The pandemic isn’t over yet. Stop pretending that it is.

When I first heard that Ottawa was being put in the red zone, I wasn’t surprised. However, when I found out about restaurant restrictions being loosened, I kind of rolled my eyes and wanted to bang my head against the wall. Perhaps it’s for the best that I’m physically disabled and unable to do that.

None of this makes sense to me. I do understand that restaurants need to make money, but I feel it’s too soon. There’s a reason why Ottawa’s in the red zone. Numbers continue to rise almost right across the board. By allowing restaurants to have more people, you’re not taking the pandemic seriously and putting others at risk.

Just over a week ago, fifteen restaurants were fined for ignoring OPH guidelines, but less than a week later, it’s suddenly safe to allow more customers into an establishment. Did something related to the virus and the variant change? Did I miss something?

Just this past weekend, I was out and about in Centretown on both days. I certainly didn’t get the vibe that we’re in the red zone. During my times outside, I came across many that weren’t wearing masks or physically distancing. If I didn’t know better, I would think that the pandemic was over. The pandemic isn’t over yet, no matter how much you wish it were.

Yes, people are getting vaccinated, and plenty more will be soon. At least that’s the plan. As we’ve all seen, plans often change. There have also been issues regarding booking appointments, long line-ups outside, and recently I heard that many people who are eligible for the shot are refusing to get one. Right now, only certain people can get the vaccine. As the list expands, I fully expect more glitches to occur.

This isn’t a good system and it has never been. I can certainly understand why some people are confused, and it may also partly explain why Ottawa residents aren’t taking it seriously. One day we’re told we’re in the red zone, but the very next day, we’re being told that restaurants can have more people. Money first, people second. Common sense seems like a distant third.
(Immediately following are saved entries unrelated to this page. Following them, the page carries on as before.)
/-- MTS (R122). -/
def execMts (d : BitVec 7) (n : BitVec 12) (s : State) : Host.Outcome State Fault Refusal :=
  onLive s fun b l => finish b 1 (sysCheck l n.toNat fun _ =>
    if !([0x008, 0x009, 0x00F, 0x802, 0x803, 0x804].contains n.toNat) then .trap l 0x01 3 0
    else checkWindows l [d.toNat] [] fun _ => checkPresent l [d.toNat] fun _ => .done (sysWrite l n.toNat (l.g d)))

/-- The value an instruction reads in a word that is written late (R114, R160): the newest to the writer and from the sixth issue cycle on;
before that some value that was current since, by a free choice. -/
def readLate (l : Live) (tile : Bool) (idx : Nat) (now : Word) : Word × Live :=
  let c := l.dev.core l.myCore
  let olds := (c.late.filter fun e => e.tile == tile && e.idx == idx && e.slot != l.mySlot && decide (c.cycle < e.until_)).map Late.old
  match olds with
  | [] => (now, l)
  | _ =>
    let r := l.choose (olds.length + 1)
    ((olds ++ [now]).getD r.1 now, r.2)

/-- Records a late write of the issuing instruction, which completes after so many issue cycles (R114, R160, R166). -/
def noteLate (l : Live) (tile : Bool) (idx : Nat) (old : Word) (latency : Nat) : Live :=
  l.onCore l.myCore fun c =>
    { c with late := (c.late.filter fun e => decide (c.cycle < e.until_)) ++ [⟨c.cycle + latency, l.mySlot, tile, idx, old⟩] }

/-- MOV cN, gA (R141, R114): visible to every thread six issue cycles later. -/
def execMovToC (a : BitVec 7) (c : BitVec 4) (s : State) : Host.Outcome State Fault Refusal :=
  instr s 1 [a] fun _ l =>
    let k := l.myCore * 16 + c.toNat
    let l := noteLate l false c.toNat (tget l.dev.cregs 0 k) 6
    .done (l.map fun d => { d with cregs := tset d.cregs 0 k (l.g a) })

/-- MOV gD, cN (R141, R114). -/
def execMovFromC (d : BitVec 7) (c : BitVec 4) (s : State) : Host.Outcome State Fault Refusal :=
  instr s 1 [d] fun _ l =>
    let r := readLate l false c.toNat (tget l.dev.cregs 0 (l.myCore * 16 + c.toNat))
    .done (r.2.setG d r.1)

/-- A new thread of a kernel on a core (R108). -/
def newThread (k : Kernel) (core pc base size lthread : Nat) : Thread :=
  let t : Thread := k.number core { st := .ready, pc := BitVec.ofNat 64 pc, wbase := base, wsize := size, tbase := k.tbase, tsize := k.tiles, k0 := BitVec.allOnes 128, k1 := BitVec.allOnes 128, k2 := BitVec.allOnes 128, k3 := BitVec.allOnes 128, lthread, ctx := k.ctx, knum := k.knum, owner := k.owner, jobseed := k.jobseed }
  { t with rng := rngSeed k.jobseed t.lcore (lthread % 2 ^ 16), lthread := lthread % 2 ^ 16 }

/-- Takes the next LTHREAD of a logical core, a counter of 16 bits (R119). -/
def Dev.takeLthread (d : Dev) (k : Kernel) (lc : Nat) : Dev :=
  d.onKernel k.ctx k.knum fun x => { x with nextLt := tput x.nextLt lc ((x.lthread lc + 1) % 2 ^ 16) }

/-- A free ordinary slot and window on a core that is not released (R106, R123, R253). -/
def Dev.findPlace (d : Dev) (k : Kernel) (core size : Nat) : Option (Nat × Nat) :=
  if shas k.released (k.lcOf core) then none
  else match d.freeSlot core 0 56, d.freeWindow core size with
    | some s, some w => some (core * 64 + s, w)
    | _, _ => none

/-- Creates a SPAWN child in a slot (R123 step 6). -/
def Live.createChild (l : Live) (k : Kernel) (tid base size : Nat) (pc : Word) (regs : List Word) (join : Option Word) (landing : Bool) : Live :=
  let core := tid / 64
  let lc := k.lcOf core
  let t := newThread k core pc.toNat base size (k.lthread lc)
  l.map fun d => (d.takeLthread k lc).placeThread tid { t with join, landing } regs

/-- The kernel's core of a logical number has not been populated, though its kernel halts by now (R310, R312). -/
def unpopulated (k : Kernel) (lc : Nat) : Bool := (k.st == 1 || k.st == 3) && decide (k.populated ≤ lc)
And what about people with disabilities….?

Loosening restaurant restrictions also affect people with disabilities, maybe even more than others would think. Here’s an example:

If you’re a PWD that has a caregiver and that caregiver decides to go out for dinner one night. Not only are they putting themselves at risk, but they’re also putting YOU at risk as well as anyone else that they’re assisting or coming into contact with.

Is that fair to you? Absolutely not!

It’s even more unfair if you’ve been taking measures to do what you can to protect yourself and the people you care about. All of the steps you took suddenly mean nothing, and now you may have Covid.

But…wait..the rules changed, so things must be ok. Restaurants are safe.

The TV and internet told me so.

Another thing to consider.

I have several friends that are medically speaking considered high-risk. A few have received vaccines, and some have been able to book an appointment. However, there are still many high-risk people who aren’t anywhere near the list of those that should qualify to get the vaccine.

Whenever I see someone not wearing a mask, I view it as a sign of disrespect, and it has very little to do with me.

My first thought is typically wondering how many people have they encountered or been in contact with? Secondly, In a world where we’re now constantly being told to wear a mask, why do they think that they’re an exception? Yes, I realize that it could be due to a medical reason, but that’s not always the case.

The bottom line is if you’re CHOOSING to not wear a mask or to social distance, you’re putting others at risk, especially those who are considered high-risk.

The pandemic isn’t over yet, and it won’t be for a while.

Please wear your mask, continue to physical distance and wash your hands.

If not for you, do it for everyone else.